И здесь, в этом святая святых звездолёта, где никогда не было ни пылинки, царил разгром. Правда, большинство приборов уцелело, и сейчас они оживлённо перемаргивались разноцветными огоньками, но даже беглого взгляда Икару было достаточно, чтобы увидеть вырванные из своих гнёзд очётчики, программные устройства, осколки стекла, перекошенные рычажки на центральном пульте управления.
Но сейчас всё это не интересовало мальчика: у локатора фронтального обзора, широко раскинув руки, лежал его отец. Глаза его были закрыты, из уголка рта через подбородок на шею сбегала узкая полоска уже засохшей крови. Ни Бахтина, ни Соколова в рубке не было.
Глухо вскрикнув, Икар бросился к отцу. Задыхаясь, мальчик подтянул его к креолу и, собрав все силы, втащил отяжелевшее тело на мягкое, широкое сидение. Потом разыскал сосуд с водой и выплеснул её отцу на лицо. Струйки воды побежали за ворот рубашки. Андрей Дмитриевич глубоко вздохнул и открыл глаза.
Несколько мгновений он всматривался в Икара затуманившимся взором и не узнавал его. Затем притянул мальчика к себе.
– Что случилось, отец? – растерянно опросил Икар, приглаживая ладонью спутавшиеся волосы Ожегова. – Приборы разбиты, Бахтина и Соколова нет, ты в крови…
– Катастрофа, – с трудом шевеля разбитыми губами, ответил Андрей Дмитриевич. – И, кажется, серьёзная.
Глава вторая.
«Без руля и без ветрил». Поиски и надежды. Трагедия планеты Марс. Открытие Виктора Сергеева. Корабли летят к Сирасколии. Штурм «зоны неприступности». Перед неизвестностью
Уцелевший хронометр на центральном пульте управления отсчитывал уже двадцать первый час с того мгновения, как «Малахит», потерявший управление, начал блуждать в бесконечных просторах Вселенной. Точнейшие астронавигационные приборы, которые удалось починить Ожегову и Икару, вычерчивали на шестиметровой карте звёздного неба сложную кривую маршрута. Штурманская рубка была окутана полумраком. Скорость корабля резко падала. Метеориты, астероиды, осколки космических тел, проносившиеся мимо звездолёта и не обладавшие силой притяжения, достаточной для того, чтобы навсегда приковать его к себе, беспрерывно на мельчайшие доли градуса меняли его курс. Корпус корабля отзывался на эти изменения глухой вибрацией.
Андрей Дмитриевич, придя в сознание, двадцать первый час не отрывал воспалённых глаз от полусферического экрана локатора.
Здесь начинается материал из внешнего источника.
/-- The next state, when there is one, meets a test. -/
def nextMeets (r : Result) (p : State → Bool) : Bool :=
  match r with
  | .next t => p t
  | _ => false

/-- The result is this fault. -/
def faultsWith (r : Result) (e : Fault) : Bool :=
  match r with
  | .fault e' => e == e'
  | _ => false

/-- The state with one line left in the host's program. -/
def withLine (s : State) (w : HbusWord) : State := { s with host := [.txn w] }

/-- The slots after CELL_SETUP and the cell operation it selects. -/
def slotsAre (s : State) (a b c d : BitVec 4) : Bool :=
  nextMeets (cellOperation s.cellSetup) fun t =>
    t.cell.s0 == pal a && t.cell.s1 == pal b && t.cell.s2 == pal c && t.cell.s3 == pal d

/-- The colours of row 0 of cell (0, 0), as palette indexes, for a bitmap byte. -/
def rowIs (lba cm bm : Byte) (row : List (BitVec 4)) : Bool :=
  let s := cellState lba 0x30#8 cm 0#8
  nextMeets (andThen (cellOperation { s with pay := (0, bm) :: s.pay }.cellSetup) (scanline 0 0 0)) fun t =>
    (List.range 8).map t.rasPixel == row.map pal

/-! ### Well-formedness: an ill-formed term for each check -/

theorem test_wf_refuses_payload_address_past_the_payload :
    (Instr.sbPay 0x00F78#20 0#8).wf = false ∧ (Instr.lbPay 0x01000#20 0#8).wf = false := by decide

theorem test_wf_refuses_reserved_address_in_no_reserved_range :
    (Instr.sbRsv 0x01000#20 0#8).wf = false ∧ (Instr.lbRsv 0x00F77#20 0#8).wf = false
      ∧ (Instr.sbRsv 0x20000#20 0#8).wf = false ∧ (Instr.lbRsv 0x367FF#20 0#8).wf = false := by decide

theorem test_wf_refuses_raster_address_outside_the_window :
    (Instr.sbRas 0x1FFFF#20 0#8).wf = false ∧ (Instr.lbRas 0x36800#20 0#8).wf = false := by decide

theorem test_wf_refuses_a_defined_command_code :
    (Instr.cmdRsv 0x00#8).wf = false ∧ (Instr.cmdRsv 0x02#8).wf = false := by decide

/-! ### Decoding: every constructor's word, from R101 and R103 (and L2.5), R96, R98, R99 -/

/-- `W = 1`, `A = 0x01002`, `D = 0x1A`, bit by bit. -/
theorem test_decode_word_bit_by_bit :
    decode (.hbus 0b10000000100000000001000011010#29) = .sbBa 0x1A#8 := by decide

theorem test_decode_payload_and_reserved :
    decode (.hbus 0x100F7700#29) = .sbPay 0x00F77#20 0x00#8 ∧ decode (.hbus 0x00000000#29) = .lbPay 0x00000#20 0x00#8
      ∧ decode (.hbus 0x100F7800#29) = .sbRsv 0x00F78#20 0x00#8 ∧ decode (.hbus 0x000FFF00#29) = .lbRsv 0x00FFF#20 0x00#8
      ∧ decode (.hbus 0x11FFFF00#29) = .sbRsv 0x1FFFF#20 0x00#8 ∧ decode (.hbus 0x0FFFFF00#29) = .lbRsv 0xFFFFF#20 0x00#8 := by
  decide

theorem test_decode_commands :
    decode (.hbus 0x10100000#29) = .cmdNop ∧ decode (.hbus 0x10100001#29) = .cmdStart
      ∧ decode (.hbus 0x10100002#29) = .cmdAck ∧ decode (.hbus 0x10100003#29) = .cmdRsv 0x03#8
      ∧ decode (.hbus 0x00100055#29) = .lbCmd 0x55#8 := by decide

theorem test_decode_registers :
    decode (.hbus 0x101001FF#29) = .sbStatus 0xFF#8 ∧ decode (.hbus 0x00100100#29) = .lbStatus 0x00#8
      ∧ decode (.hbus 0x1010021A#29) = .sbBa 0x1A#8 ∧ decode (.hbus 0x00100200#29) = .lbBa 0x00#8
      ∧ decode (.hbus 0x10100330#29) = .sbBd 0x30#8 ∧ decode (.hbus 0x00100300#29) = .lbBd 0x00#8 := by decide

theorem test_decode_raster_window :
    decode (.hbus 0x1367FF00#29) = .sbRas 0x367FF#20 0x00#8 ∧ decode (.hbus 0x02000000#29) = .lbRas 0x20000#20 0x00#8
      ∧ decode (.hbus 0x03680000#29) = .lbRsv 0x36800#20 0x00#8 := by decide

theorem test_decode_data_formats :
    decode (.cellsel 0b10#2) = .cellMc 0#1 ∧ decode (.cellsel 0b11#2) = .cellMc 1#1
      ∧ decode (.cellsel 0b01#2) = .cellHrNormal ∧ decode (.cellsel 0b00#2) = .cellHrInverse
      ∧ decode (.hrpix 0#1) = .hrpix0 ∧ decode (.hrpix 1#1) = .hrpix1
      ∧ decode (.mcpix 0b00#2) = .mcpix00 ∧ decode (.mcpix 0b01#2) = .mcpix01
      ∧ decode (.mcpix 0b10#2) = .mcpix10 ∧ decode (.mcpix 0b11#2) = .mcpix11 := by decide

theorem test_decode_rejects_by_name :
    readWord .hbus 0x20000000 = .error .bitsBeyondFormat ∧ readWord .cellsel 4 = .error .bitsBeyondFormat
      ∧ readWord .hrpix 2 = .error .bitsBeyondFormat ∧ readWord .mcpix 4 = .error .bitsBeyondFormat
      ∧ readTableWord 16 0 = .error .noSuchWidth := ⟨rfl, rfl, rfl, rfl, rfl⟩

theorem test_decodeTableWord :
    decodeTableWord 32 0x10100001 = some .cmdStart ∧ decodeTableWord 8 1 = some .cellHrNormal
      ∧ decodeTableWord 1 1 = some .hrpix1 ∧ decodeTableWord 32 0x20000000 = none ∧ decodeTableWord 8 4 = none := by decide

/-! ### Layouts (L2.2) -/

theorem test_bmOff : bmOff 5 2 7 = 999 ∧ bmOff 19 11 15 = 3839 := by decide

theorem test_cmOff : cmOff 5 2 = 3862 ∧ cmOff 19 11 = 3959 ∧ cmOff 0 1 = 3850 := by decide

theorem test_raster_address : 0x20000 + rasOff (pixelIndex 159 191) 2 = 0x367FF ∧ rasOff (pixelIndex 0 1) 0 = 0x1E0 := by decide

/-- L2.3: with colour-map byte 0x5D the even column gets nibble 0xD, the odd one 0x5. -/
theorem test_nibbleSelect : nibbleSelect 0x5D#8 0 = 0xD#4 ∧ nibbleSelect 0x5D#8 1 = 0x5#4 := by decide

/-! ### Cell operations (L2.3) -/

theorem test_cellHrNormal : slotsAre (cellState 0x1A#8 0x30#8 0x05#8 0#8) 1 5 2 3 = true := by decide

theorem test_cellHrInverse :
    slotsAre (cellState 0x12#8 0x30#8 0x05#8 0#8) 5 1 2 3 = true
      ∧ slotsAre (cellState 0xF7#8 0x8F#8 0x70#8 239#8) 7 15 7 8 = true := by decide

theorem test_cellMc :
    slotsAre (cellState 0x12#8 0x30#8 0x0D#8 0#8) 1 2 5 3 = true
      ∧ slotsAre (cellState 0x08#8 0xE0#8 0x90#8 1#8) 0 0 1 14 = true := by decide

/-! ### Pixel codes (L2.4, W = 1, G = 5, R = 2, C = 3) -/

theorem test_hrpix : rowIs 0x1A#8 0x05#8 0xA5#8 [5, 1, 5, 1, 1, 5, 1, 5] = true := by decide +kernel

theorem test_hrpix_inverse : rowIs 0x12#8 0x05#8 0xA5#8 [1, 5, 1, 5, 5, 1, 5, 1] = true := by decide +kernel

theorem test_mcpix : rowIs 0x1A#8 0x0D#8 0x1B#8 [1, 1, 2, 2, 5, 5, 3, 3] = true := by decide +kernel

theorem test_mcpix_high_bits : rowIs 0x12#8 0x0D#8 0x40#8 [2, 2, 1, 1, 1, 1, 1, 1] = true := by decide +kernel

/-! ### Host operations (L2.5) -/

/-- `0x01`, `sb 0x00000, 0xFF`: 0x09 and `PAY[0]` unchanged. -/
theorem test_sbPay_while_busy :
    nextMeets (exec (.sbPay 0x00000#20 0xFF#8) (cellState 0x1A#8 0x30#8 0x05#8 0#8)) fun t =>
      t.status == 0x09#8 && t.wPAY 0 == false := by decide

/-- R191's example, read back as in R192's. -/
theorem test_sbPay_then_lbPay :
    nextMeets (andThen (exec (.sbPay 0x00F00#20 0x5D#8) State.reset) (exec (.lbPay 0x00F00#20 0x00#8))) fun t =>
      t.rdata == 0x5D#8 := by decide

theorem test_lbPay_unwritten : faultsWith (exec (.lbPay 0x00000#20 0x00#8) State.reset) .unwrittenRead = true := by decide

theorem test_start_unwritten : faultsWith (exec .cmdStart State.reset) .unwrittenInput = true := by decide

/-- `0x01`, `start`: 0x09. -/
theorem test_start_while_busy :
    nextMeets (exec .cmdStart (cellState 0x1A#8 0x30#8 0x05#8 0#8)) fun t => t.status == 0x09#8 := by decide

/-- `0x0E`, `ack`: 0x04. -/
theorem test_ack :
    nextMeets (exec .cmdAck { State.reset with cmderr := true, rv := true, done := true }) fun t => t.status == 0x04#8 := by
  decide

/-- `0x06`, `sb 0x01000, 0x07`: 0x0E. -/
theorem test_cmdRsv :
    nextMeets (exec (.cmdRsv 0x07#8) { State.reset with rv := true, done := true }) fun t => t.status == 0x0E#8 := by decide

/-- `0x06` with the four ignored writes: 0x06. -/
theorem test_ignored_writes :
    nextMeets (andThen (exec .cmdNop { State.reset with rv := true, done := true }) fun a =>
        andThen (exec (.sbStatus 0xFF#8) a) fun b =>
          andThen (exec (.sbRas 0x20000#20 0x12#8) b) (exec (.sbRsv 0x00F78#20 0x01#8)))
      fun t => t.status == 0x06#8 := by decide

theorem test_lbCmd_and_lbRsv :
    nextMeets (exec (.lbCmd 0x55#8) { State.reset with rdata := 0xAA#8 }) (fun t => t.rdata == 0x00#8)
      ∧ nextMeets (exec (.lbRsv 0x01004#20 0x00#8) { State.reset with rdata := 0xAA#8 }) (fun t => t.rdata == 0x00#8) := by
  decide

/-- `0x01`, `wba 0x12`: `BA = 0x12`, `LBA` unchanged. -/
theorem test_sbBa :
    nextMeets (exec (.sbBa 0x12#8) (cellState 0x1A#8 0x30#8 0x05#8 0#8)) fun t =>
      t.ba == 0x12#8 && t.lba == 0x1A#8 && t.status == 0x01#8 := by decide

/-- `lb 0x01003` after `wbd 0x37` gives 0x37. -/
theorem test_sbBd_then_lbBd :
    nextMeets (andThen (exec (.sbBd 0x37#8) State.reset) (exec (.lbBd 0x00#8))) fun t => t.rdata == 0x37#8 := by decide

theorem test_lbBa_unwritten : faultsWith (exec (.lbBa 0x00#8) State.reset) .unwrittenRead = true := by decide

theorem test_lbStatus :
    nextMeets (exec (.lbStatus 0x00#8) { State.reset with done := true, rv := true }) fun t => t.rdata == 0x06#8 := by decide

/-- R205's example: pixel (1, 0) Red reads 0x94, 0x17, 0x01; with `RV = 0` it reads 0x00. -/
theorem test_lbRas :
    (nextMeets (exec (.lbRas 0x20004#20 0x00#8) { State.reset.pixelWrite 1 0 0x941701#24 with rv := true }) fun t =>
        t.rdata == 0x17#8)
      ∧ nextMeets (exec (.lbRas 0x20004#20 0x00#8) (State.reset.pixelWrite 1 0 0x941701#24)) fun t => t.rdata == 0x00#8 := by
  decide

/-! ### Turns, runs and the fetch -/

/-- `0x09` at the last cell: COMPLETE gives 0x0E. -/
theorem test_complete :
    nextMeets (step { lastCell with cmderr := true }) fun t => t.status == 0x0E#8 := by decide +kernel

/-- `0x01`, `rst`: 0x00. -/
theorem test_rst :
    nextMeets (step { cellState 0x1A#8 0x30#8 0x05#8 7#8 with sched := [.rst] }) fun t =>
      t.status == 0x00#8 && t.wPAY 3840 == false := by decide

/-- `wait` is a `poll` whose line stays while `STATUS & 3` is not 2 (R108). -/
theorem test_wait :
    AsmLine.expand .wait = some [.poll 0x01001#20 0x03#8 0x02#8]
      ∧ nextMeets (step { State.reset with host := [.poll 0x01001#20 0x03#8 0x02#8] }) (fun t => t.host.length == 1)
      ∧ nextMeets (step { State.reset with host := [.poll 0x01001#20 0x03#8 0x02#8], done := true }) fun t =>
          t.host.length == 0 := by decide

/-- P3's `rdpx 8, 0`. -/
theorem test_rdpx :
    AsmLine.expand (.rdpx 8 0) = some [.txn 0x02001800#29, .txn 0x02001900#29, .txn 0x02001A00#29] := by decide

/-- R107: out of range is an assembly error. -/
theorem test_assembly_errors :
    AsmLine.expand (.sb 0x100000 0) = none ∧ AsmLine.expand (.sb 0 256) = none ∧ AsmLine.expand (.wpay 0xF78 0) = none
      ∧ AsmLine.expand (.load []) = none := by decide

/-- P5b: `sb 0x01000, 0xFF` as the first step after reset. -/
theorem test_fetch_runs_a_transaction :
    nextMeets (step (State.reset.withFetchWord 32 0x101000FF)) fun t => t.status == 0x08#8 := by decide

/-- A placed cell key runs one cell. -/
theorem test_fetch_runs_a_cell :
    nextMeets (step (State.reset.withFetchWord 8 2)) fun t => t.c == 1#8 && t.status == 0x01#8 := by decide +kernel

/-! ### Facts about the small states -/

theorem block_wf (n : Nat) : (block n).wf := by
  unfold block Memory.wf
  rw [List.pairwise_map]
  exact List.pairwise_lt_range' (step := 1)

theorem block_below (n : Nat) : (block n).below n := by
  intro p hp
  simp only [block, List.mem_map, List.mem_range'_1] at hp
  obtain ⟨o, ho, rfl⟩ := hp
  simpa using ho.2

theorem block_read? (n x : Nat) (h : x < n) : (block n).read? x = some 0x00#8 :=
  Memory.read?_block 0 n (fun _ => 0x00#8) x (Nat.zero_le x) (by omega)

theorem ready_full : ∀ o, o < 3960 → ready.wPAY o = true := fun o h => by
  have e : ready.pay.read? o = some 0x00#8 := block_read? 3960 o h
  simp only [State.wPAY, e, Option.isSome_some]

theorem ready_start : exec .cmdStart ready = .next ready.frameSetup.beginRun := by
  have h : ready.inputsWritten = true := (State.inputsWritten_iff ready).mpr ⟨rfl, rfl, ready_full⟩
  have hb : ready.busy = false := rfl
  simp only [exec, execCmdStart, hb, h, Bool.false_eq_true, if_false, if_true]

theorem running_inv : running.Inv where
  payWf := block_wf 3960
  payBelow := block_below 3960
  rasWf := List.Pairwise.nil
  rasBelow := fun p hp => by cases hp
  notBusyDone := fun h => by cases h.2
  busyRv := fun _ => rfl
  doneRv := fun h => by cases h
  busyC := fun _ => by decide
  busyInv := fun _ => by decide
  busySlot3 := fun _ => by decide
  busyInputs := fun _ => ⟨rfl, rfl, ready_full⟩
  busyCells := fun _ x y k _ _ _ h => absurd h (Nat.not_lt_zero _)
  rvFull := fun h => by cases h
  cellIdle := rfl

theorem finished_inv : finished.Inv where
  payWf := block_wf 3960
  payBelow := block_below 3960
  rasWf := block_wf 92160
  rasBelow := block_below 92160
  notBusyDone := fun h => by cases h.1
  busyRv := fun h => by cases h
  doneRv := fun _ => rfl
  busyC := fun h => by cases h
  busyInv := fun h => by cases h
  busySlot3 := fun h => by cases h
  busyInputs := fun h => by cases h
  busyCells := fun h => by cases h
  rvFull := fun _ q hq => by rw [show finished.ras.read? q = some 0x00#8 from block_read? 92160 q hq]; rfl
  cellIdle := rfl

/-! ### Witnesses: for each statement with hypotheses, states and operands that meet them -/

theorem witness_DecodeOfEncodeIsTheInstruction :
    (Instr.sbPay 0x00F77#20 0xFF#8).wf = true ∧ (Instr.lbRsv 0x00F78#20 0xFF#8).wf = true
      ∧ (Instr.sbRsv 0x01004#20 0x00#8).wf = true ∧ (Instr.lbRsv 0xFFFFF#20 0x00#8).wf = true
      ∧ (Instr.lbRas 0x20000#20 0x00#8).wf = true ∧ (Instr.sbRas 0x367FF#20 0x00#8).wf = true
      ∧ (Instr.cmdRsv 0x03#8).wf = true ∧ (Instr.cellMc 1#1).wf = true := by decide

theorem witness_HostTurnRunsTheDecodedTransaction :
    (withLine State.reset 0x1010021A#29).nextTurn = .host
      ∧ (withLine State.reset 0x1010021A#29).host = .txn 0x1010021A#29 :: []
      ∧ (Instr.sbBa 0x1A#8).wf = true ∧ encode (.sbBa 0x1A#8) = .hbus 0x1010021A#29 := by decide

theorem witness_EngineTurnRunsTheDecodedCellOperation :
    lastCell.nextTurn = .engine ∧ lastCell.busy = true ∧ lastCell.c.toNat = 239 := by decide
Всякий раз, когда на чёрном бархатном поле появлялась огненная точка, в рубке раздавался резкий, тревожный звонок, сопровождавшийся сухим потрескиванием. Это сверхскоростная электронная вычислительная машина, соединённая с локатором, производила расчёт траектории движущегося навстречу кораблю космического тела. И в те короткие доли секунды, пока Андрей Дмитриевич успевал охватить взглядом колонки цифр, вспыхивавших на продолговатом матовом экране «СВМ», леденящий холодок подступал к сердцу: механические роботы не действовали, импульсные противометеоритные орудия безмолвствовали. Гибель главного и вспомогательных двигателей лишила их энергии.
Катастрофа произошла, когда её меньше всего ожидали. «Малахит» уже прошёл «зону неприступности» и готовился совершить последний прыжок к двойной 14-й звезде в созвездии Омега. Андрей Дмитриевич уже собирался вызвать из отсека главного двигателя Бахтина и Соколова, чтобы вместе уточнить дальнейший маршрут, когда чудовищный взрыв швырнул корабль вперёд, и командир, ослеплённый пламенем, вспыхнувшим за открытыми иллюминаторами, смятый внезапно возникшей перегрузкой, потерял сознание.
Когда в штурманскую рубку прибежал Икар, «Малахит» уже ничем не напоминал могучий корабль. Это было многотонное металлической веретено, которое сила инерции несла по неведомым просторам.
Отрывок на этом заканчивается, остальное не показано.